Mapping these properties requires the acquisition and processing of various subsurface information and its full integration into geological context. In the Long Lake project, subsurface information includes: high resolution 3D seismic, drill hole data (densely drilled stratigraphic wells commonly cored through the entire zone of interest and logged with conventional suite of geophysical logs including dipmeter), and laboratory measurements of bitumen content.

GEOLOGICAL BACKGROUND

The Lower Cretaceous McMurray Formation forms the most volumetrically significant portion of the AOSD, one of the largest petroleum deposits in the world. The McMurray Formation has never been buried to significant depths.1 Because diagenesis of the McMurray Formation rocks is minimal (due to shallow burial history1 and early petroleum charges), it is inferred that the reservoir quality directly reflects depositional history.2 However, due to restricted accommodation space3 and multiple transgressive-regressive events, the depositional history is very complex. Although, regionally, the McMurray Formation is composed of fluvial, open estuarine, and Estuarine-Channel Complex (ECC) deposits, within the project area, bitumen-hosting rocks are identified predominantly as ECC deposits.
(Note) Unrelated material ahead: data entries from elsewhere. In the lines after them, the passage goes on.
/-- R140: a push in RAM stores A and decrements SP. -/
theorem afterExec_pha_ram {s : State} (h : region s.cfg (stackAddress s.cfg s.sp) = .ram) :
    afterExec .pha s = { s with
      pc := s.pc + 1, sp := s.sp - 1, mem := Memory.put s.cfg s.mem (stackAddress s.cfg s.sp).toNat s.a } := by
  rw [afterExec, afterWrite_ram (s := advance Instr.pha.length s) h, if_pos h]
  rfl

/-- R162, D21: a push elsewhere latches the fault and leaves SP. -/
theorem afterExec_pha_not_ram {s : State} (h : region s.cfg (stackAddress s.cfg s.sp) ≠ .ram) :
    afterExec .pha s = { s with
      pc := s.pc + 1, fault := some (.invalidWriteTarget (stackAddress s.cfg s.sp) s.a) } := by
  rw [afterExec, afterWrite_not_ram (s := advance Instr.pha.length s) h, if_neg h]
  rfl

/-- R27: SP decremented, as a number. -/
theorem toNat_sub_one (sp : Byte) : (sp - 1).toNat = (sp.toNat + 255) % 256 := by
  rw [BitVec.toNat_sub, Nat.add_comm]
  rfl

/-- R27: the byte whose number is SP's incremented modulo 256. -/
theorem eq_add_one {sp sp' : Byte} (h : sp'.toNat = (sp.toNat + 1) % 256) : sp' = sp + 1 :=
  BitVec.eq_of_toNat_eq (h.trans (BitVec.toNat_add sp 1).symm)

end Sys2Proof.Machine
end

-- The statements of the family 43_stack
section
/-! The obligations on PHA and PLA: what a push and a pull leave, and that a pull undoes a push. -/

namespace Sys2Proof.Machine

/-- Settles O18: PHA answers the state after its write request, in RAM and elsewhere. -/
theorem phaPushesOrFaults : Obligations.PhaPushesOrFaults := by
  intro s
  have hexec := exec_eq_next_afterExec .pha s
  refine ⟨rfl, fun hram => ?_, fun hout t ht => ?_⟩
  · refine ⟨_, hexec, step_of_willRun hexec, ?_, ?_, memRead_afterExec_of_write_ram rfl hram⟩
    · rw [afterExec_pha_ram hram]
    · rw [afterExec_pha_ram hram, toNat_sub_one]
  · rw [afterExec_pha_not_ram hout, ← ht] at hexec
    exact ⟨hexec, step_of_willRun hexec⟩

/-- Settles O19: the new SP is the old one plus one, so PLA reads the byte of the premise. -/
theorem plaPulls : Obligations.PlaPulls := by
  rintro s sp' v hsp rfl t rfl
  obtain rfl := eq_add_one hsp
  rw [← setZN_eq]
  have hexec : exec .pla s = .next _ := execPla_eq s
  exact ⟨hexec, step_of_willRun hexec, rfl⟩

/-- Settles O20: SP incremented after the push is the old SP, so the pull reads the pushed byte. -/
theorem phaThenPlaRestores : Obligations.PhaThenPlaRestores := by
  intro s hram
  have hread := memRead_afterExec_of_write_ram (i := .pha) rfl hram
  have hpushed : s.a = memRead (afterExec .pha s) (stackAddress (afterExec .pha s).cfg s.sp) := by
    rw [afterExec_cfg, hread, if_pos rfl]
  have hsp : s.sp.toNat = ((afterExec .pha s).sp.toNat + 1) % 256 := by
    rw [afterExec_pha_ram hram, toNat_sub_one]
    omega
  obtain ⟨hpull, -⟩ := plaPulls (afterExec .pha s) s.sp s.a hsp hpushed _ rfl
  refine ⟨_, _, exec_eq_next_afterExec .pha s, hpull, ?_, hread⟩
  rw [afterExec_pha_ram hram, BitVec.add_assoc]
  rfl

end Sys2Proof.Machine
end

-- Where a branch goes, and a step that changes nothing
section
/-! SUPPORT. The branch target in the numbers of the spec, what `exec` answers for a branch, and the run from a state that
its step leaves as it was. -/

namespace Sys2Proof.Machine

/-- R150: the branch target is the post-fetch PC plus the signed operand, modulo 2^16. -/
theorem branchTarget_toNat (p : Address) (rel : Byte) :
    ((branchTarget (p + 2) rel).toNat : Int) = ((p.toNat : Int) + 2 + signedByte rel) % 65536 := by
  have hsext := sext16_toInt rel
  rw [BitVec.toInt_eq_toNat_cond] at hsext
  have htarget : (branchTarget (p + 2) rel).toNat = ((p.toNat + 2) % 65536 + (sext16 rel).toNat) % 65536 := rfl
  omega

/-- R151 to R154: a branch writes PC only, and its target exactly when its condition holds. -/
theorem exec_branch {i : Instr} {rel : Byte} {taken : Bool} {s : State}
    (h : (i = .beq rel ∧ taken = s.flags.z) ∨ (i = .bne rel ∧ taken = !s.flags.z) ∨
      (i = .bpl rel ∧ taken = !s.flags.n) ∨ (i = .bmi rel ∧ taken = s.flags.n)) :
    exec i s = .next { s with pc := if taken then branchTarget (s.pc + 2) rel else s.pc + 2 } := by
  obtain ⟨rfl, rfl⟩ | ⟨rfl, rfl⟩ | ⟨rfl, rfl⟩ | ⟨rfl, rfl⟩ := h
  · exact execBeq_eq rel s
  · exact execBne_eq rel s
  · exact execBpl_eq rel s
  · exact execBmi_eq rel s

/-- R150: the operand 0xFE takes a branch back to its own opcode byte. -/
theorem branchTarget_self (p : Address) : branchTarget (p + 2) 0xFE = p :=
  calc p + 2 + sext16 0xFE
    _ = p + (2 + sext16 0xFE) := BitVec.add_assoc p 2 _
    _ = p + 0 := congrArg (p + ·) (by decide)
    _ = p := BitVec.add_zero p

/-- R107: a Running state that its step leaves as it was runs for ever. -/
theorem runsForever_of_step_self {s : State} (hrun : s.running = true) (h : step s = .next s) : runsForever s := by
  intro k
  have hkeep (t u : State) (ht : t = s) (hstep : step t = .next u) : u = s := by
    rw [ht, h] at hstep
    injection hstep with hu
    exact hu.symm
  have hstay : runFor k s = s := runFor_keeps (P := (· = s)) hkeep k rfl
  rw [hstay, hrun]

end Sys2Proof.Machine
end

-- The statements of the family 44_branches
section
/-! The obligations on the four branches: where each leaves PC, and the branch to itself. -/

namespace Sys2Proof.Machine

/-- Settles O21: every branch answers the same state up to PC, which is the post-fetch PC or the branch target. -/
theorem branchesFollowTheirFlag : Obligations.BranchesFollowTheirFlag := by
  intro s rel i taken h
  have hexec := exec_branch h
  have hdata : dataRequests i s = [] := by
    obtain ⟨rfl, -⟩ | ⟨rfl, -⟩ | ⟨rfl, -⟩ | ⟨rfl, -⟩ := h <;> rfl
  refine ⟨hdata, _, hexec, step_of_willRun hexec, rfl, ?_, ?_⟩
  · rintro rfl
    rfl
  · rintro rfl
    exact branchTarget_toNat s.pc rel

/-- Settles O22: the branch is taken, and its target is the PC it started from. -/
theorem bneToItselfNeverEnds : Obligations.BneToItselfNeverEnds := by
  intro s hrun hz
  have hexec : exec (.bne 0xFE) s = .next s := by
    rw [exec_branch (taken := true) (.inr (.inl ⟨rfl, by rw [hz]; rfl⟩)), if_pos rfl, branchTarget_self]
  have hstep : step s = .next s := step_of_willRun hexec hrun
  exact ⟨hstep, runsForever_of_step_self ((exists_step_iff_running s).1 ⟨s, hstep⟩) hstep⟩

end Sys2Proof.Machine
end

-- What a step that latches a fault has done
section
/-! SUPPORT. Which instructions latch a fault and the state they leave, said once for the step (`step_fault_cases`); the zero
page and the stack page of a well-formed configuration; and that C, I and V are carried over whatever they are. -/

namespace Sys2Proof.Machine

section
variable {i : Instr} {s : State} {ea : Address} {v : Byte} (h : dataRequests i s = [.write ea v])
include h

/-- R162, R163: an instruction whose write request is rejected advances PC past its bytes and latches the rejection, and no
more; PHA among them (D21). -/
theorem afterExec_of_write_not_ram (hout : region s.cfg ea ≠ .ram) :
    afterExec i s = { s with pc := s.pc + BitVec.ofNat 16 i.length, fault := some (.invalidWriteTarget ea v) } := by
  by_cases hpha : i = .pha
  · subst hpha
    cases h
    exact afterExec_pha_not_ram hout
  · rw [← eq_afterExec_of_exec (exec_of_write h hpha)]
    exact afterWrite_not_ram (s := advance i.length s) hout v

/-- R56: an instruction whose write request is accepted latches no fault. -/
theorem afterExec_fault_of_write_ram (hram : region s.cfg ea = .ram) : (afterExec i s).fault = s.fault := by
  by_cases hpha : i = .pha
  · subst hpha
    cases h
    rw [afterExec_pha_ram hram]
  · rw [← eq_afterExec_of_exec (exec_of_write h hpha), afterWrite_ram (s := advance i.length s) hram]
    rfl

end

/-- R162, R164: an instruction that latches a fault requested a write outside RAM and is cut there. -/
theorem write_not_ram_of_afterExec_fault {i : Instr} {s : State} (hfault : (afterExec i s).fault ≠ s.fault) :
    ∃ ea v, dataRequests i s = [.write ea v] ∧ region s.cfg ea ≠ .ram ∧
      afterExec i s = { s with pc := s.pc + BitVec.ofNat 16 i.length, fault := some (.invalidWriteTarget ea v) } := by
  obtain ⟨ea, v, hwrite⟩ : ∃ ea v, dataRequests i s = [.write ea v] := by
    cases i with
    | staZp | stxZp | styZp | staAbs | stxAbs | styAbs | pha => exact ⟨_, _, rfl⟩
    | _ => exact absurd rfl hfault
  have hout : region s.cfg ea ≠ .ram := fun hram => hfault (afterExec_fault_of_write_ram hwrite hram)
  exact ⟨ea, v, hwrite, hout, afterExec_of_write_not_ram hwrite hout⟩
These comprise complex networks of interfingered and multiple-stacked, tidally influenced Point Bar (PB) and associated Abandoned Channel (AC) fill deposits of an ancient estuary. Genetically associated Tidal Flat (TF) deposits are rarely preserved in the subsurface, likely due to erosion in this low-accommodation setting. Reservoir complexity is further enhanced by a range of channel sizes and their unique geometries, as well as by internal heterogeneities within PB and AC-fill deposits.
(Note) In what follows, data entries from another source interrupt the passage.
-- ==== Sys2Proof/Machine/Flags.lean ====
section
/-! DEFINITION. The status fields and the codes: the errors and their codes (R66, R220), the packed `STATUS` word (R28) and the
response word (R65). No operation sets an arithmetic flag (R30). -/

namespace Sys2Proof.Machine

open Sys2Proof

/-- The three errors that a command raises, each of which latches the core into the faulted state (R226). -/
inductive Err where
  | configError
  | illegalCommand
  | notConfigured
deriving DecidableEq, Repr

/-- The status of a response (R66): the command completed, it raised an error, or the core is faulted and refused it. -/
inductive Status where
  | ok
  | error (e : Err)
  | faulted
deriving DecidableEq, Repr

/-- The status code of an error, which `raise` also writes into `STATUS.FCODE` (R66, R226). -/
def Err.code : Err → Byte
  | .configError => 0x01
  | .illegalCommand => 0x02
  | .notConfigured => 0x03

/-- The status codes of R66. Codes 0x05 to 0xFF are never emitted. -/
def Status.code : Status → Byte
  | .ok => 0x00
  | .error e => e.code
  | .faulted => 0x04

/-- The `CAUSE` field (R65): `STATUS.FCODE` in a `FAULTED` response, 0x00 in every other. -/
def causeField (st : Status) (fcode : Byte) : Byte :=
  match st with
  | .faulted => fcode
  | .ok => 0x00
  | .error _ => 0x00

/-- The response word `{8'h00, cause, NOUT, status}` (R65). -/
def responseWord (cause nout status : Byte) : Word := 0#8 ++ cause ++ nout ++ status

/-- One bit of the packed `STATUS` word. -/
def bit (b : Bool) : BitVec 1 := if b then 1#1 else 0#1

/-- The packed `STATUS` word `{16'b0, FCODE, 6'b0, FLT, CFG}` (R28). No command reads or writes it as a whole. -/
def State.statusWord (s : State) : Word := 0#16 ++ s.fcode ++ 0#6 ++ bit s.flt ++ bit s.cfg

end Sys2Proof.Machine
end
Many authors have discussed the geometry of McMurray Formation channel deposits. Some have suggested that the thickness of the individual PB deposit might be up to 45 m, as documented at the Steepbank River outcrop.4 This outcrop may have a modern analog in the Han River in Korea.5 

Recent case studies have documented individual PB deposits with lateral extents (widths) exceeding 4 km and 1.5 km, respectively.6,7 These dimensions are in line with the inferred geometry of the channel meander revealed on the time-slice seismic image, Fig. 2, from one of Nexen Inc. / OPTI Canada’s leases. While the above-mentioned dimensions are impressive, studies of modern and ancient analogs suggest that channel deposits with a wide range of thicknesses from the above suggested 45 m to as thin as 2 m (tidal creeks) may be preserved in the subsurface. Also, considering that constant reworking of sediments by meandering rivers and tidal currents create very complex interfingered channel deposits, the preservation of any entire channel deposit is a rather rare phenomenon.

Fig. 2

Fig. 2. Seismic time slice from one of NEXEN Inc. / OPTI leases shows a single point bar deposit with a lateral extent of more than 4 km.
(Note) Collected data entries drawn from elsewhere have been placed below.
-- ==== Sys2Proof/Machine/BlockFunction.lean ====
section
/-! DEFINITION. The block function unit (spec/42_block_function.md): the 20 rounds without feed-forward, and `BLOCKFN`. -/

namespace Sys2Proof.Machine

open Sys2Proof

/-- Round `r`, numbered from 1: an odd round is a column round, an even one a diagonal round (R140). -/
def roundNumber (r : Nat) (x : Block) : Block := if r % 2 = 1 then columnRound x else diagonalRound x

/-- Rounds 1 to `n` in order, each on the result of the one before it (R143). -/
def firstRounds : Nat → Block → Block
  | 0, x => x
  | n + 1, x => roundNumber (n + 1) (firstRounds n x)

/-- `run(S)` (R140). -/
def run (x : Block) : Block := firstRounds Config.rounds x

/-- `BLOCKFN` (R145). -/
def execBlockfn (x : Block) (s : State) : Host.Outcome State Fault Refusal :=
  .next (unlessFaulted s (respond .ok (run x).toList s))

end Sys2Proof.Machine
end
Generally, PB- and AC-fill deposits are considered as reservoir and non-reservoir depositional elements, respectively, Fig. 3. However, internal architecture of PB deposits of the McMurray Formation appears to be very heterogeneous too. A PB deposit commonly consists of trough-cross-bedded sand unit at base of the channel and inclined heterolithic strata (IHS) unit in its upper portions.2,8,9 Based on their stratigraphic relationship, they are also classified as Lower Point Bar (LPB) and Upper Point Bar (UPB) deposits.

Fig. 3

Fig. 3. Sand-dominated PB deposit (yellow) vs. mud-dominated AC-fill deposit (grey). Water flow direction is toward the top of diagram. Arrows show depositional strata orientation. Within the PB (yellow) there is lateral accretion (black arrows) and cross-bedding (grey arrows). Within the channel (grey) short grey arrows suggest direction of vertical accretion of bedding that would develop after channel abandonment. I-I’ is the position of the hypothetical cross-sectional line shown in Fig. 4a.14 

In the McMurray Formation, the proportion of UPB to LPB deposits increases as the meander develops, until the UPB extends to the base of the deposit,3 Figs. 4a and 4b. However, changes in flow hydrodynamics, including occasional floods,9,11 and changes in position of the point bar within the estuary,12 and other factors affect the idealized geometry of PB deposits, Fig. 4a, in terms of reorienting the direction of lateral accretion beds and causing changes in lithologies. The latter is particularly common within turbidity maximum zones, where huge amounts of mud may be deposited, forming muddy IHS-dominated PB deposits.

Fig. 4

Fig. 4. a) Schematic diagram of a point bar deposit illustrating its constituent elements: Lower Point Bar (LPB), Upper Point Bar (UPB) and Abandoned Channel-fill (AC)2, b) Image of an exposure at Muskeg River Mine displaying the lateral and vertical changes of reservoir properties as suggested in a). 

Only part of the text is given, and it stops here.